(WORK TASK): Starting with the first line of the records, write out each line exactly until you have included the line containing "State := Sys2Proof.Machine.State, Fault".

(SUPPLIED MATERIAL):

○ ○ ○ ○ ○ ○ ○

-- ==== Sys2Proof/Machine/Core.lean ====
section
/-! DEFINITION. The machine as the host takes it. -/

def Sys2Proof.core : Host.Core :=
  { State := Sys2Proof.Machine.State, Fault := Sys2Proof.Machine.Fault, Refusal := Sys2Proof.Machine.Refusal,
    step := Sys2Proof.Machine.step, reset := Sys2Proof.Machine.State.reset }
end

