/-- PORT-REQUEST queues a DARK port at the tail with its clamped draw; PORT-CANCEL darkens a QUEUED one; PORT-
RELEASE dims a LIGHTING or LIT one and darkens a SHED one, freeing its seat (R129 to R131). That the draw is unsigned is
the model's reading (notes/assumptions/38.md, DEDUCED, unsafe), and the layout of the replies is its choice
(notes/assumptions/13.md). -/
def Obligations.PortCommands : Prop :=
  ∀ (s : State) (tag n : Byte) (p : Port), Judges s → role s = .line → portAt s n.toNat = some p →
    (∀ hi lo pr : Byte, s.st.state = .active → pr.toNat ≤ 3 → p.state = .dark →
      ∃ t, exec (.portRequest [tag, 4#8, n, hi, lo, pr]) s = .next t ∧
        Replied s t .ok tag (b1 (clampDraw (256 * hi.toNat + lo.toNat)) ++
          bBool (clampDraw (256 * hi.toNat + lo.toNat) ≠ 256 * hi.toNat + lo.toNat)) ∧
        t.port.queue.getLast? = some { port := n.toNat, fresh := true } ∧
        (∃ p', portAt t n.toNat = some p' ∧ p'.state = .queued ∧
          p'.req = some { draw := clampDraw (256 * hi.toNat + lo.toNat), priority := pr.toNat }) ∧
        t.st = s.st ∧ SeatsKept s t ∧ t.zone = s.zone ∧ LinkKept s t ∧ SenseKept s t) ∧
    (portStates s = true → p.state = .queued → p.seat = false → ∃ t, exec (.portCancel [tag, 1#8, n]) s = .next t ∧
      Replied s t .ok tag [] ∧ (∀ e ∈ t.port.queue, e.port ≠ n.toNat) ∧
      (∃ p', portAt t n.toNat = some p' ∧ p'.state = .dark ∧ p'.req = none) ∧
      t.st = s.st ∧ SeatsKept s t ∧ t.zone = s.zone ∧ LinkKept s t ∧ SenseKept s t) ∧
    (portStates s = true → p.state = .lighting ∨ p.state = .lit →
      ∃ t, exec (.portRelease [tag, 1#8, n]) s = .next t ∧ Replied s t .ok tag [] ∧
        (∃ p', portAt t n.toNat = some p' ∧ p'.state = .dimming ∧ p'.timer = some (s.now + ms 20) ∧ p'.node = none) ∧
          t.st = s.st ∧ SeatsKept s t ∧ t.zone = s.zone ∧ LinkKept s t ∧ SenseKept s t) ∧
    (portStates s = true → p.state = .shed → p.seat = true → 0 < s.seat.bound →
      ∃ t, exec (.portRelease [tag, 1#8, n]) s = .next t ∧ Replied s t .ok tag [] ∧
        (∃ p', portAt t n.toNat = some p' ∧ p'.state = .dark) ∧ (∀ e ∈ t.port.queue, e.port ≠ n.toNat) ∧
          t.seat.free = s.seat.free + 1 ∧ t.seat.bound = s.seat.bound - 1 ∧ t.seat.escrow = s.seat.escrow ∧
        t.st = s.st ∧ t.zone = s.zone ∧ LinkKept s t ∧ SenseKept s t)

/-- PORT-ATTACH sets the node of a LIGHTING or LIT port and PORT-DETACH clears it; a load is owed to the port, which
keeps that while it stays in service, and the reply gives the filter record's state after the command. With the channel
free the load starts at once with the node's filter under the active set, or faults OVER-CAPACITY and dims the port; with
a load in flight the port waits, or its own load is overtaken (R159, R160, R162 to R164). The layout of the reply is the
model's choice (notes/assumptions/13.md). -/
def Obligations.NodeCommands : Prop :=
  (∀ (s : State) (x : Nat), filterOf s none = (.denyAll, []) ∧ (s.zone.gen = 0 → filterOf s (some x) = (.permitAll, [])) ∧
    (s.zone.gen ≠ 0 → ∃ l, filterOf s (some x) = (.list, l) ∧ l.Pairwise (· < ·) ∧
      ∀ y, y ∈ l ↔ y ≠ x ∧ ∃ e ∈ s.zone.active, ∃ e' ∈ s.zone.active, e.node = x ∧ e'.node = y ∧ e.zone = e'.zone)) ∧
  ∀ (s : State) (tag n : Byte) (p : Port), Judges s → role s = .line → portStates s = true →
    portAt s n.toNat = some p → p.inService = true →
    ∀ (c : Instr) (node : Option Nat),
      (∃ l : List Byte, l.length = 8 ∧ c = .portAttach (tag :: 9#8 :: n :: l) ∧ node = some (beNat l) ∧ beNat l ≠ 0) ∨
        (c = .portDetach [tag, 1#8, n] ∧ node = none) →
      ∃ t x, exec c s = .next t ∧ Replied s t .ok tag [x] ∧
        t.st = s.st ∧ SeatsKept s t ∧ LinkKept s t ∧ SenseKept s t ∧
        (∃ p', portAt t n.toNat = some p' ∧ (p'.inService = true → p'.node = node ∧ b1 p'.filter.state.code = [x] ∧
          (p'.filter.state = .queued ∨ p'.filter.state = .loading))) ∧
        (s.filt.flight ≠ none → p.filter.state = .current ∨ p.filter.state = .fault ∨ p.filter.state = .queued →
          x = 0x01#8 ∧ (Quiet s → p.filter.state ≠ .queued → t.filt.queue = s.filt.queue ++ [n.toNat])) ∧
        (s.filt.flight ≠ none → p.filter.state = .loading → x = 0x02#8 ∧
          ∃ p', portAt t n.toNat = some p' ∧ (p'.inService = true → p'.filter.dirty = true)) ∧
        (s.filt.flight = none → s.filt.queue = [] → p.filter.state = .current ∨ p.filter.state = .fault →
          ((filterOf s node).2.length ≤ 256 → x = 0x02#8 ∧ (Quiet s → t.filt.flight = some
            { port := n.toNat, mode := (filterOf s node).1, list := (filterOf s node).2, gen := s.zone.gen,
              second := false, ends := s.now + ms 20, ignored := false })) ∧
          (256 < (filterOf s node).2.length → x = 0x03#8 ∧ ∃ p', portAt t n.toNat = some p' ∧
            p'.state = .dimming ∧ p'.node = none ∧ p'.filter.state = .fault))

○ ○ ○ ○ ○ ○ ○

(ANSWER SECTION):
-- ==== Sys2Proof/Machine/Core.lean ====
section
/-! DEFINITION. The machine as the host takes it. -/

def Sys2Proof.core : Host.Core :=
  { State := Sys2Proof.Machine.State, Fault := Sys2Proof.Machine.Fault, Refusal := Sys2Proof.Machine.Refusal,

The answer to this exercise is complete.